-- ==== Sys2Proof/Laws/Locator.lean ====
section
/-! SUPPORT. What the Locator's choice of a partner and its offset give, said once. -/

namespace Sys2Proof.Machine

/-- No member, no earliest one. -/
theorem earliest_eq_none {l : List Descriptor} (h : earliest l = none) : l = [] := by
  cases l with
  | nil => rfl
  | cons d l =>
    unfold earliest at h
    split at h
    · cases h
    · split at h <;> cases h

/-- The earliest of a list is one of it, and none is earlier. -/
theorem earliest_some {l : List Descriptor} {d : Descriptor} (h : earliest l = some d) :
    d ∈ l ∧ ∀ m ∈ l, d.time ≤ m.time := by
  induction l generalizing d with
  | nil => cases h
  | cons a l ih =>
    unfold earliest at h
    cases he : earliest l with
    | none =>
      rw [he] at h
      cases h
      simp [earliest_eq_none he]
    | some e =>
      rw [he] at h
      obtain ⟨h1, h2⟩ := ih he
      simp only at h
      split at h <;> cases h
      · refine ⟨List.mem_cons_self, fun m hm => ?_⟩
        rcases List.mem_cons.1 hm with rfl | hm
        · exact Nat.le_refl _
        · have := h2 m hm
          omega
      · refine ⟨List.mem_cons_of_mem _ h1, fun m hm => ?_⟩
        rcases List.mem_cons.1 hm with rfl | hm
        · omega
        · exact h2 m hm

/-- The earliest of the members with a property is the partner by it (R55). -/
theorem earliest_isPartner (rest : List Descriptor) (q : Descriptor → Bool) {Q : Descriptor → Prop}
    (hq : ∀ d, q d = true ↔ Q d) : IsPartner rest Q (earliest (rest.filter q)) := by
  induction rest with
  | nil => simp [earliest, IsPartner]
  | cons a l ih =>
    rw [List.filter_cons]
    by_cases ha : q a = true
    · rw [if_pos ha]
      unfold earliest
      cases he : earliest (l.filter q) with
      | none =>
        refine ⟨[], l, rfl, (hq a).1 ha, fun _ h => absurd h List.not_mem_nil, fun m hm h => ?_⟩
        have := List.filter_eq_nil_iff.1 (earliest_eq_none he) m hm
        exact absurd ((hq m).2 h) this
      | some e =>
        rw [he] at ih
        simp only
        split
        · rename_i hle
          refine ⟨[], l, rfl, (hq a).1 ha, fun _ h => absurd h List.not_mem_nil, fun m hm h => ?_⟩
          have := (earliest_some he).2 m (List.mem_filter.2 ⟨hm, (hq m).2 h⟩)
          omega
        · rename_i hle
          obtain ⟨before, after, h1, h2, h3, h4⟩ := ih
          refine ⟨a :: before, after, by rw [h1]; rfl, h2, fun m hm h => ?_, h4⟩
          rcases List.mem_cons.1 hm with rfl | hm
          · omega
          · exact h3 m hm h
    · rw [if_neg ha]
      have hn : ¬Q a := fun h => ha ((hq a).2 h)
      cases he : earliest (l.filter q) with
      | none =>
        rw [he] at ih
        intro m hm
        rcases List.mem_cons.1 hm with rfl | hm
        · exact hn
        · exact ih m hm
      | some e =>
        rw [he] at ih
        obtain ⟨before, after, h1, h2, h3, h4⟩ := ih
        refine ⟨a :: before, after, by rw [h1]; rfl, h2, fun m hm h => ?_, h4⟩
        rcases List.mem_cons.1 hm with rfl | hm
        · exact absurd h hn
        · exact h3 m hm h

/-- An offset is at most half its span (R58). -/
theorem offset_le (vel span dt : Nat) : offset vel span dt ≤ span / 2 := by
  unfold offset
  simp only
  split <;> omega

end Sys2Proof.Machine
end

::::::

**Directions for this task:**
Print only what lies in the material above starting at the line with "exact h2 m hm" and ending at the line with "theorem earliest_isPartner (rest", every line exactly as given.

**Answer to this problem:**
        · exact h2 m hm

/-- The earliest of the members with a property is the partner by it (R55). -/
theorem earliest_isPartner (rest : List Descriptor) (q : Descriptor → Bool) {Q : Descriptor → Prop}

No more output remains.